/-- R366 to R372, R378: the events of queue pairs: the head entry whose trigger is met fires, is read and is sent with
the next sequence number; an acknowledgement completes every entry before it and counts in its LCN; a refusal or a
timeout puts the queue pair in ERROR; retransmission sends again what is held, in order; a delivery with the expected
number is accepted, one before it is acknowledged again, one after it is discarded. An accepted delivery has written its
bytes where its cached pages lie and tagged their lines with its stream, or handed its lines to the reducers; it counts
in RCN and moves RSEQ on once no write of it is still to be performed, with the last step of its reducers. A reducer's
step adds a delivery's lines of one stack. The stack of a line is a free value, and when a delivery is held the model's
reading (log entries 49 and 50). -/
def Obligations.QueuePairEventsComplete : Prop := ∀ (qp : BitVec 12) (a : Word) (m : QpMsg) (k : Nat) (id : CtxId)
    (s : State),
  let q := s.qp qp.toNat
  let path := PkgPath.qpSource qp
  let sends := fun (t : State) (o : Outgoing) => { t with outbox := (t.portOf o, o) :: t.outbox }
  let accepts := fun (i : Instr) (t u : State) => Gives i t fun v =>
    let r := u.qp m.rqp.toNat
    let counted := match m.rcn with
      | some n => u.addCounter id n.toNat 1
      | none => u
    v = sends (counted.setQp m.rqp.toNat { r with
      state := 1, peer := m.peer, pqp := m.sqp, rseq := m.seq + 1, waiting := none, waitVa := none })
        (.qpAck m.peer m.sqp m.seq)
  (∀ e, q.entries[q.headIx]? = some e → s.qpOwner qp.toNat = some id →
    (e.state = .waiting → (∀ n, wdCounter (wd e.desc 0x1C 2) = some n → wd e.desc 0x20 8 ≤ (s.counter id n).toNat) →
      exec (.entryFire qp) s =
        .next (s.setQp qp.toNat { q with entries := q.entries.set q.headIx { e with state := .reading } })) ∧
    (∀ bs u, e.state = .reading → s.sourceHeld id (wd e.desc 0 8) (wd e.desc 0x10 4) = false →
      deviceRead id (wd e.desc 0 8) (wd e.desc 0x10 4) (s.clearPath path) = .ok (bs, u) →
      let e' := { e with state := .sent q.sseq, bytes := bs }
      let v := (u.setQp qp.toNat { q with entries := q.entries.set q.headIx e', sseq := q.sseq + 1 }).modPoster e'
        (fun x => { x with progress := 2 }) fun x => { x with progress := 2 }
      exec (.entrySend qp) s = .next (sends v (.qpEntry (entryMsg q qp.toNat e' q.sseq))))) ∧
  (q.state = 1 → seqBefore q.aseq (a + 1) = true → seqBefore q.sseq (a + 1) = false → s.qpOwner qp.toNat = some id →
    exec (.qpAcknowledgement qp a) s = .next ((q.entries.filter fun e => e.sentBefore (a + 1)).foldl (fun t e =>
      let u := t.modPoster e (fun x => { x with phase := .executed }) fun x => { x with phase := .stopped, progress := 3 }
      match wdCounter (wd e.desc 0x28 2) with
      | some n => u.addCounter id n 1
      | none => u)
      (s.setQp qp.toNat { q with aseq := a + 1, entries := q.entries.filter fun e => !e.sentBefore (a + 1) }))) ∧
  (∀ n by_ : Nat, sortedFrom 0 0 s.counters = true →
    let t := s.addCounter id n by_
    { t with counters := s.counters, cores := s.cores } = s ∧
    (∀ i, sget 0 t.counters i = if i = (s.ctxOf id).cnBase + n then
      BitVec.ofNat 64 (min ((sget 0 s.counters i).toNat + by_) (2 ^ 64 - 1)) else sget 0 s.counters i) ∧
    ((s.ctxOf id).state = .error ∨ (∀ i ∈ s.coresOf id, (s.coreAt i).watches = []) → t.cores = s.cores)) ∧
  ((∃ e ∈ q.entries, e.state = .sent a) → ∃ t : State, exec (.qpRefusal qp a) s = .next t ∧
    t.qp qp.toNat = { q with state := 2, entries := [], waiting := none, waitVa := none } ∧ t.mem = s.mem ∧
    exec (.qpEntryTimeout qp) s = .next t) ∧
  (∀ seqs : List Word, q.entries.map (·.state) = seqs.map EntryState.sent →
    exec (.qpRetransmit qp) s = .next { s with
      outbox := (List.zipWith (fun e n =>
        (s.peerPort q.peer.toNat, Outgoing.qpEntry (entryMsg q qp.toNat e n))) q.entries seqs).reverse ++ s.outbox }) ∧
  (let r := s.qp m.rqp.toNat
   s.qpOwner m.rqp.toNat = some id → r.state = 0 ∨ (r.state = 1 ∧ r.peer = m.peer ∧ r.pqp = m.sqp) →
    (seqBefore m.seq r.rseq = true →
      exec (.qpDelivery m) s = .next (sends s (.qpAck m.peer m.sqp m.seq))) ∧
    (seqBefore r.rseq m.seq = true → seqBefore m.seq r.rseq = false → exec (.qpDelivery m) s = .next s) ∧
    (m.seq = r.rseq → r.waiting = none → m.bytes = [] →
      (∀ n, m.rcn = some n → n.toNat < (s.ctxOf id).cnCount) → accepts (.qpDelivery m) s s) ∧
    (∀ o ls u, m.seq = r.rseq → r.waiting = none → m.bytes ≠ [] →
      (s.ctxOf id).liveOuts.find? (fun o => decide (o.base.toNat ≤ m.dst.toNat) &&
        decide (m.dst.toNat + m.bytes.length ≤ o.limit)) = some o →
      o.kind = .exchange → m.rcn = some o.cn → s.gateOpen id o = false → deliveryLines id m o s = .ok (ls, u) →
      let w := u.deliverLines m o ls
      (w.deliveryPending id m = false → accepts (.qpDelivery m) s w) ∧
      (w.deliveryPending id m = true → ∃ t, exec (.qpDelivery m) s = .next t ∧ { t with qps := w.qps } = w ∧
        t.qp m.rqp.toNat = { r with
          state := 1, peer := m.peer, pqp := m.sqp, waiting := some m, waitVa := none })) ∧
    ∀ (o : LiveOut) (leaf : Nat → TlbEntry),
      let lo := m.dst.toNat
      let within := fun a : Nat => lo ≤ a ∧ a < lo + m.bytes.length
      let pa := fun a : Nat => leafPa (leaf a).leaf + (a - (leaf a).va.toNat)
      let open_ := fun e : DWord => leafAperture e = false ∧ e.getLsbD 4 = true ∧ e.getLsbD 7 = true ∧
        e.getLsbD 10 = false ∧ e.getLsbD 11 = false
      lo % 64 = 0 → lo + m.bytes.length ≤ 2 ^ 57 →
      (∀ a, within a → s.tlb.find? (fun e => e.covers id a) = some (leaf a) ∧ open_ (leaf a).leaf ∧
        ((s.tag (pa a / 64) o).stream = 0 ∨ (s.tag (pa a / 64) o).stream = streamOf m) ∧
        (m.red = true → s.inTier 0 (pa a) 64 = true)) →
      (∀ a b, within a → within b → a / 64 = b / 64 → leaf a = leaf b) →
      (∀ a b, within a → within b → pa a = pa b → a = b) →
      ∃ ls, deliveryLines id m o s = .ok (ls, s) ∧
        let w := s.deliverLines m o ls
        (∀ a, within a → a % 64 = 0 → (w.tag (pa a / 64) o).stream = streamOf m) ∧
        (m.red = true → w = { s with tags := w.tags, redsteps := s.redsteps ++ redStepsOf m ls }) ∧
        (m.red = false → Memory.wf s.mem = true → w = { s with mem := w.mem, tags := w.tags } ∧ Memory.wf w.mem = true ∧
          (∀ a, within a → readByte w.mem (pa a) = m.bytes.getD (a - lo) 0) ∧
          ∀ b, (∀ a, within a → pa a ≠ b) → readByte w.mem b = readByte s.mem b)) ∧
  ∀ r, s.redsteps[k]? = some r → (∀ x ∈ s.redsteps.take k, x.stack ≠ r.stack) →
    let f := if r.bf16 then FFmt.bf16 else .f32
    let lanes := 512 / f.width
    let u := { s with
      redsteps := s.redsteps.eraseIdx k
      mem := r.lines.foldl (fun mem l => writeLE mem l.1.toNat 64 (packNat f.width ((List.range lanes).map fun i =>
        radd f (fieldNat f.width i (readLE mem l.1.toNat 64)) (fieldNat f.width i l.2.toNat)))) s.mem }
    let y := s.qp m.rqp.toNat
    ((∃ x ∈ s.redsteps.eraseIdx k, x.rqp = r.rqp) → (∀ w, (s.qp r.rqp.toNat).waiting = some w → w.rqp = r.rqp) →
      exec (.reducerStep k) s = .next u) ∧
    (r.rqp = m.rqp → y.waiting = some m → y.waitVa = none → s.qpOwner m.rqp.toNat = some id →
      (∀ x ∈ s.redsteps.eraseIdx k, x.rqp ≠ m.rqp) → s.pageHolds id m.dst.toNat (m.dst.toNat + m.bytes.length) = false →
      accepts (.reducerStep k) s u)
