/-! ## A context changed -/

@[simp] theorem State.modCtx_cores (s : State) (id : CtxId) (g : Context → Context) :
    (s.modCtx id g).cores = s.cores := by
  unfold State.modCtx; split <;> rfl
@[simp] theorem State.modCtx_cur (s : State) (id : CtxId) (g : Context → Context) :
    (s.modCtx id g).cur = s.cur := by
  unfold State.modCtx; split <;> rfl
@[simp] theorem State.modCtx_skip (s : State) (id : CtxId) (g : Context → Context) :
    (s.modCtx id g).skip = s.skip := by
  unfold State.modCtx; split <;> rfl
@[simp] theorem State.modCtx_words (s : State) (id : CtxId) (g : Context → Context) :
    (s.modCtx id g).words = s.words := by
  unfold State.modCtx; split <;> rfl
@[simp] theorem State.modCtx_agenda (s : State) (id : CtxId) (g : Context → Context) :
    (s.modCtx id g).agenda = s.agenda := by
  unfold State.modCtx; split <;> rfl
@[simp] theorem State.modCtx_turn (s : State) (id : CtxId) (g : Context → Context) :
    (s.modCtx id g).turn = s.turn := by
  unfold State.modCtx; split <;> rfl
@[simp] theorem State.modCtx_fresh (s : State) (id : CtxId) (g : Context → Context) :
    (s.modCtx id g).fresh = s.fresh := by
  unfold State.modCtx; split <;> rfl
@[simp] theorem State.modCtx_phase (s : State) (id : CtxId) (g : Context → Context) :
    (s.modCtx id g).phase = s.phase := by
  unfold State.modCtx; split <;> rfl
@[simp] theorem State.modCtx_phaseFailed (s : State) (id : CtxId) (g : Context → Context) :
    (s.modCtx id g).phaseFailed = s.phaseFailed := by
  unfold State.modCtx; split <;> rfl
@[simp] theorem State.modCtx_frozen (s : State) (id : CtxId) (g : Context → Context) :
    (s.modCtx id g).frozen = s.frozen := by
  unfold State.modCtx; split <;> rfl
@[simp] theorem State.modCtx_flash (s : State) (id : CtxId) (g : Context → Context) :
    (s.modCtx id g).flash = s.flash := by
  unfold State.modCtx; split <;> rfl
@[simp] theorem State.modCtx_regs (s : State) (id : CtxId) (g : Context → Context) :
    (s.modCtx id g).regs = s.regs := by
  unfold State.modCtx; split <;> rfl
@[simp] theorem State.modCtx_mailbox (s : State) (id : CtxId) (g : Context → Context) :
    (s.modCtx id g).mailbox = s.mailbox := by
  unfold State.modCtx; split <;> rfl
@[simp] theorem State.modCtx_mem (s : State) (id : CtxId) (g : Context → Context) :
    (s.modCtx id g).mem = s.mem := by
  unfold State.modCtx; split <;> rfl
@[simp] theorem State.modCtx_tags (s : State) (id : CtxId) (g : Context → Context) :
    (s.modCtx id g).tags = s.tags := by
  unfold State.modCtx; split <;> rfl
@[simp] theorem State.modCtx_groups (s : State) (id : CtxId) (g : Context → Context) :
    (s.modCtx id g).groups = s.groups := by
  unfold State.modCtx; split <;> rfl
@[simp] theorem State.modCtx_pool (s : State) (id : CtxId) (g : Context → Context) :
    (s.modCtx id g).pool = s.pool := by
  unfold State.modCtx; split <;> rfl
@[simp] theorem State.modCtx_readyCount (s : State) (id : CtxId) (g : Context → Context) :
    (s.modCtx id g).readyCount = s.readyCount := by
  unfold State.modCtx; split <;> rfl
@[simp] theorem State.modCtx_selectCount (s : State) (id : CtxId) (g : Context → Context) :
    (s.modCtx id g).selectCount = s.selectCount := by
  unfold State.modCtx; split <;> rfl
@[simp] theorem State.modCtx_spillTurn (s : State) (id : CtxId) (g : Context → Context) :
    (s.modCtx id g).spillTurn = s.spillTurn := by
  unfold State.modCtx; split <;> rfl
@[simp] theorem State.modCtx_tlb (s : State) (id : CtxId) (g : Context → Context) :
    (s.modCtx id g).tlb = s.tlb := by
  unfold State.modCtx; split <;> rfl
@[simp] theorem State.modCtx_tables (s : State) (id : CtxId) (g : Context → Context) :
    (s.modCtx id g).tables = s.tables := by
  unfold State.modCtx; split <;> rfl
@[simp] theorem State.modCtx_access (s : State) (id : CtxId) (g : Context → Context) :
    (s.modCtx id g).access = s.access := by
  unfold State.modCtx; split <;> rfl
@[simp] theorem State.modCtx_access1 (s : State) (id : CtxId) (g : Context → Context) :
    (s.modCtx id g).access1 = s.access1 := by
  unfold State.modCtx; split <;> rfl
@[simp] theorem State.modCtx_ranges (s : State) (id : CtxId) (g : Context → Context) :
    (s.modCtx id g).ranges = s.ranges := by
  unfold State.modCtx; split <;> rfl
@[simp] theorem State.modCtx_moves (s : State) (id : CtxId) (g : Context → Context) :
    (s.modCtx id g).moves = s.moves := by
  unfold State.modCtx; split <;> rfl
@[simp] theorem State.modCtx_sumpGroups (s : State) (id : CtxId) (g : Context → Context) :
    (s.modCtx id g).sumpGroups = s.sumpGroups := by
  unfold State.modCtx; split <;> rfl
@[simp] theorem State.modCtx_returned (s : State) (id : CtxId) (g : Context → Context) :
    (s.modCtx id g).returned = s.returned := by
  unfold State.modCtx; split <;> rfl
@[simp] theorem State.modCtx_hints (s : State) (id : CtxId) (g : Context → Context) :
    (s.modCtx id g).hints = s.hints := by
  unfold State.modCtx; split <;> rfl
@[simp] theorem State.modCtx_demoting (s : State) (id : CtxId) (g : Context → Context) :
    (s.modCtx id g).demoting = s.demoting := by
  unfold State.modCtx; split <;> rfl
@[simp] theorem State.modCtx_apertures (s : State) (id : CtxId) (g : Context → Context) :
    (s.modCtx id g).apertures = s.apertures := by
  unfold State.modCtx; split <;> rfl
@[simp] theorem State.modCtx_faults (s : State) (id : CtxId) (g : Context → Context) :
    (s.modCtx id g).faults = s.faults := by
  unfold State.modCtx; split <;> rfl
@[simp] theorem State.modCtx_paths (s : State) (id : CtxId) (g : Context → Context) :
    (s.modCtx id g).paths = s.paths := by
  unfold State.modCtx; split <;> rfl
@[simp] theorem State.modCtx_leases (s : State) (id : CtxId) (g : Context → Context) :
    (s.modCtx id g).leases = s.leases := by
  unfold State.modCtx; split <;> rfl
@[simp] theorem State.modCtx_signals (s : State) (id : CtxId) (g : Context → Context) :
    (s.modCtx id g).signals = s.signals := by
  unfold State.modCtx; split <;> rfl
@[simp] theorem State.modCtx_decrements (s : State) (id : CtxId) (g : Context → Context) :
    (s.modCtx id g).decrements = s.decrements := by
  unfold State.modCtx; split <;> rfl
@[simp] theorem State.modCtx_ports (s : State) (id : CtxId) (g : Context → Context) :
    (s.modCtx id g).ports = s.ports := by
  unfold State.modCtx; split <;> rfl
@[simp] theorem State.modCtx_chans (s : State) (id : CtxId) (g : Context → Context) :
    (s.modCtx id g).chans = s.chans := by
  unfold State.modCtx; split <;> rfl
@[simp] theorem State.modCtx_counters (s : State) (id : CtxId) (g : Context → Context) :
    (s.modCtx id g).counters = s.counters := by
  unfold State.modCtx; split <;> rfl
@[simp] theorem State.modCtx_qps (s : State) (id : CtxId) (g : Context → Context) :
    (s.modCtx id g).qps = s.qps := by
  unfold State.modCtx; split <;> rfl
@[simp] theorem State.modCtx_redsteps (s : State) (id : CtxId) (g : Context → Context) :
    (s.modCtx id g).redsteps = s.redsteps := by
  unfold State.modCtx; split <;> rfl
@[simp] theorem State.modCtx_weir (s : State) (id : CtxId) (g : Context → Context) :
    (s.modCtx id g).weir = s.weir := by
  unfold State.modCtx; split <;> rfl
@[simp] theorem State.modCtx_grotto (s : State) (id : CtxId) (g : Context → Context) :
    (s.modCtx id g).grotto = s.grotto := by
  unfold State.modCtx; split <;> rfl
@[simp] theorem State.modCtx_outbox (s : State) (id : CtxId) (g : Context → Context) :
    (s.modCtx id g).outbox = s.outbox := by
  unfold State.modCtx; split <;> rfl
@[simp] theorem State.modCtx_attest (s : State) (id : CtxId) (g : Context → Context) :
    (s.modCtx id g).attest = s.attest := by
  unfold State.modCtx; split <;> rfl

+++

Work to be completed: Write out exactly the lines above from the line with "(s.modCtx id g).spillTurn" through the line with "theorem State.modCtx_tables (s", both of them included, and leave out all other lines.

Response for this exercise:
    (s.modCtx id g).spillTurn = s.spillTurn := by
  unfold State.modCtx; split <;> rfl
@[simp] theorem State.modCtx_tlb (s : State) (id : CtxId) (g : Context → Context) :
    (s.modCtx id g).tlb = s.tlb := by
  unfold State.modCtx; split <;> rfl
@[simp] theorem State.modCtx_tables (s : State) (id : CtxId) (g : Context → Context) :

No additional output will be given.